SAC de uma Cia Aérea: você adquiriu uma passagem, mas por um motivo qualquer precisa alterar o horário do voo. Liga para o SAC, com essa intenção, e é atendido com uma mensagem padrão. Você então começa a ouvir informações sobre as quais simplesmente não quer ou precisa saber, algo do tipo: “Aproveite nossas ofertas desta semana, acessando nosso site www… Você pode realizar seu check-in pela web, com agilidade e sem precisar entrar em filas, bastando acessar nosso site e clicar em web check-in. Lembre-se de que para viagens nacionais você deve estar no aeroporto com uma hora de antecedência do horário do voo, e para viagens internacionais…” E assim segue até que, após diversos preciosos minutos de seu tempo e paciência, o sistema o encaminha para as opções de serviço disponíveis, onde você poderá selecionar a opção de atendimento sobre sua viagem.

SAC de uma Assistência Técnica: você tem um equipamento que apresentou algum defeito.

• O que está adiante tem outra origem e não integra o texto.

-- ==== Sys2Proof/Machine/Core.lean ====
section
/-! DEFINITION. The machine as the host runs it. -/

def Sys2Proof.core : Host.Core := { State := Sys2Proof.Machine.State, Fault := Sys2Proof.Machine.Fault, Refusal := Sys2Proof.Machine.Refusal, step := Sys2Proof.Machine.step, reset := Sys2Proof.Machine.State.reset }
end

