/-- R73 to R75, R134, R140, R146, R172, R173, R181, R184, R189, R190, R193, R206, R287, R444, R445, R515 to R518: waiting and long-running commands
that are admitted and whose conditions hold begin their work: a format begins with the write of its header, a mailbox access reads or writes its lines or is answered
BUSY while it wakes a drawer, a drawer parks or wakes, a planned swap enters S1, a scrub or rebuild starts at row 0, a measurement is due, a margin is
set, and a channel is retrained or reset. -/
def Obligations.LongCommandsBegin : Prop :=
  -- FORMAT_GROUP
  (∀ (h : CmdHdr) (g : Nat) (s : State), takes h 0x0201 .long g s = true → g < 16 →
    let u := opened h 0x0201 .long g s
    (u.drw (grpDrawer g)).st ≠ .dfault → u.nineModules g = true → 1 ≤ (u.formatSize g).2 →
    (∀ e ∈ u.easels, e.1 / 4096 = g → e.2.nsid = 0) → (u.grp g).formatting = false →
    (∀ o ∈ u.ops, o.grp = g → o.purpose ≠ .metaRow .format) → exec (.formatGroup h g) s = .next (settle (openFormat g u))) ∧
  -- MEM_READ, with every drawer AWAKE, and with one that is not
  (∀ (h : CmdHdr) (n off len : Nat) (s : State), takes h 0x0208 .waiting n s = true →
    let u := opened h 0x0208 .waiting n s
    (u.ns n).isSome = true → off % 64 = 0 → len % 64 = 0 → 64 ≤ len → len ≤ 512 → off + len ≤ u.nsSize n →
    (u.cwsAsleep n (u.mediaNeeds n off len) = [] → exec (.memRead h n off len) s = .next (settle (gatherRun
      { id := u.fresh.1, cmd := some (cmdId h 0x0208 s), ns := n, off, len } u.fresh.2))) ∧
    (∀ d ds, u.cwsAsleep n (u.mediaNeeds n off len) = d :: ds → exec (.memRead h n off len) s = .next (settle
      (finish (cmdId h 0x0208 s) stBusy (blkBusy (listMax 0 ((d :: ds).map u.drawerHint))) (wakeSpan (d :: ds) u))))) ∧
  -- MEM_WRITE of one line
  (∀ (h : CmdHdr) (n off : Nat) (d : Bytes) (s : State), takes h 0x0209 .waiting n s = true → d.length = 64 →
    let u := opened h 0x0209 .waiting n s
    (u.ns n).isSome = true → off % 64 = 0 → off + 64 ≤ u.nsSize n → u.cwsAsleep n [off / 256] = [] → u.dura.clow = false →
    u.dura.overBud = false → u.prime.noAdmit = false → u.twin.swap = .none → u.heldBack n off 64 = false → u.lineRoom false 1 = true →
    let p := memLine n off d (nextStamp u)
    exec (.memWrite h n off d) s = .next (settle (answerLogged (cmdId h 0x0209 s) p.2 stOk [] p.1))) ∧
  -- PARK_DRAWER, WAKE_DRAWER
  (∀ (h : CmdHdr) (d : Nat) (s : State), takes h codePark .long d s = true → d < 8 →
    let u := opened h codePark .long d s
    ((u.drw d).st = .awake → u.parkRefusal d = none → exec (.parkDrawer h d) s = .next (settle (beginPark d [cmdId h codePark s] u))) ∧
    ((u.drw d).st = .waking → (u.drw d).latch = .none → exec (.parkDrawer h d) s = .next (settle
      (u.modDrw d (fun k => { k with latch := .park [cmdId h codePark s] }))))) ∧
  (∀ (h : CmdHdr) (d : Nat) (s : State), takes h codeWake .waiting d s = true → d < 8 →
    exec (.wakeDrawer h d) s = .next (settle (requestWake d (some (cmdId h codeWake s)) (opened h codeWake .waiting d s)))) ∧
  -- SWAP_ROLES, FORCE_TAKEOVER
  (∀ (h : CmdHdr) (s : State), takes h 0x0501 .long devUnit s = true →
    let u := opened h 0x0501 .long devUnit s
    u.twin.role = .active → u.peerFit = true → u.twin.swap = .none →
    exec (.swapRoles h) s = .next (settle { u with twin := { u.twin with swap := .s1 (cmdId h 0x0501 s) u.now } })) ∧
  (∀ (h : CmdHdr) (s : State), takes h 0x0502 .waiting devUnit s = true →
    let u := opened h 0x0502 .waiting devUnit s
    u.twin.role = .standby → u.twin.witness = none → (∀ t, u.twin.heardAt = some t → t + 5000000 ≤ u.now) →
    let v := takeoverHeld none { u with twin := { u.twin with takeCmd := some (cmdId h 0x0502 s) } }
    (v.twin.role = .standby → exec (.forceTakeover h) s = .next (settle (takeoverSolo (u.twin.epoch + 1) false v))) ∧
    (v.twin.role ≠ .standby → exec (.forceTakeover h) s = .next (settle v))) ∧
  -- SCRUB_NOW, REBUILD
  (∀ (h : CmdHdr) (g : Nat) (s : State), takes h codeScrubNow .long g s = true → g < 16 →
    let u := opened h codeScrubNow .long g s
    (u.drw (grpDrawer g)).st = .awake → (u.grp g).scrubNow = none → (u.grp g).ng ≠ 0 →
    exec (.scrubNow h g) s = .next (settle (u.modGrp g (fun k => { k with scrubNow := some 0 })))) ∧
  (∀ (h : CmdHdr) (g : Nat) (s : State), takes h codeRebuild .long g s = true → g < 16 →
    let u := opened h codeRebuild .long g s
    ((u.grp g).st = .degraded ∨ (u.grp g).st = .failed ∧ u.twin.role ≠ .solo) →
    (∀ p ∈ (u.grp g).lost, (u.chan (grpChan g p)).health = .rebuildTarget) →
    exec (.rebuild h g) s = .next (settle (u.modGrp g (fun k => { k with
      st := .rebuilding, rebuildPtr := 0, rebuildOfFailed := k.st == .failed, paused := false })))) ∧
  -- CISTERN_TEST, MARGIN
  (∀ (h : CmdHdr) (s : State), takes h 0x0604 .long devUnit s = true →
    let u := opened h 0x0604 .long devUnit s
    u.power.cisStep = .none → u.power.pwrFail = false → u.power.cisCmd = none →
    exec (.cisternTest h) s = .next (settle (tryMeasure { u with power := { u.power with cisCmd := some (cmdId h 0x0604 s) } }))) ∧
  (∀ (h : CmdHdr) (port rail : Nat) (step : Int) (s : State), takes h 0x0605 .waiting rail s = true → rail < 48 → -20 ≤ step → step ≤ 20 →
    let u := opened h 0x0605 .waiting rail s
    u.serving = false → (u.rail rail).pmbPort = port + 1 → (u.rail rail).st = .good → u.marginOn port = none →
    exec (.margin h port rail step) s = .next (settle (startMargin rail step (some (cmdId h 0x0605 s)) u))) ∧
  -- CH_RETRAIN, CH_SBRESET
  (∀ (h : CmdHdr) (c : Nat) (s : State), takes h 0x0606 .waiting c s = true → c < 144 →
    let u := opened h 0x0606 .waiting c s
    (u.drw (chDrawer c)).st = .awake → (u.chan c).sbPres = true → (u.chan c).link = .active →
    exec (.chRetrain h c) s = .next (settle (startRetrain c u))) ∧
  (∀ (h : CmdHdr) (c : Nat) (s : State), takes h 0x0607 .waiting c s = true → c < 144 →
    let u := opened h 0x0607 .waiting c s
    (u.drw (chDrawer c)).st = .awake → (u.chan c).sbPres = true → ((u.chan c).link = .down ∨ (u.chan c).link = .failed) →
    exec (.chSbreset h c) s = .next (settle (u.send (.sbReset c))))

Então, acessa o site do fabricante, procurando por um canal de assistência técnica, e encontra uma página onde pode deixar uma mensagem sobre seu problema com a promessa de um retorno com encaminhamento de uma solução. Lá você deve informar seus dados (nome, endereço, telefone, e-mail), dados do equipamento (modelo, local e data de compra,…) e registrar o problema. Faz isso, e ao clicar em enviar recebe a informação de que sua mensagem foi enviada e que alguém entrará em contato com você dentro de até 24 horas. Pacientemente aguarda as 24h, 25h, 30h, 48h, …, mas nada acontece, não há qualquer retorno. Então você volta ao site, procura por um telefone de contato e, se o encontra, liga informando o ocorrido, quando o atendente muito gentil, mas sem qualquer forma de encaminhar um atendimento técnico imediato (dado que o prazo de espera já venceu), o informa: “Entendo Sr.! Deve ter ocorrido algum problema com seu registro, mas já anotei tudo e peço que o Sr. aguarde até 24 horas para que alguém da assistência técnica lhe dê um retorno”.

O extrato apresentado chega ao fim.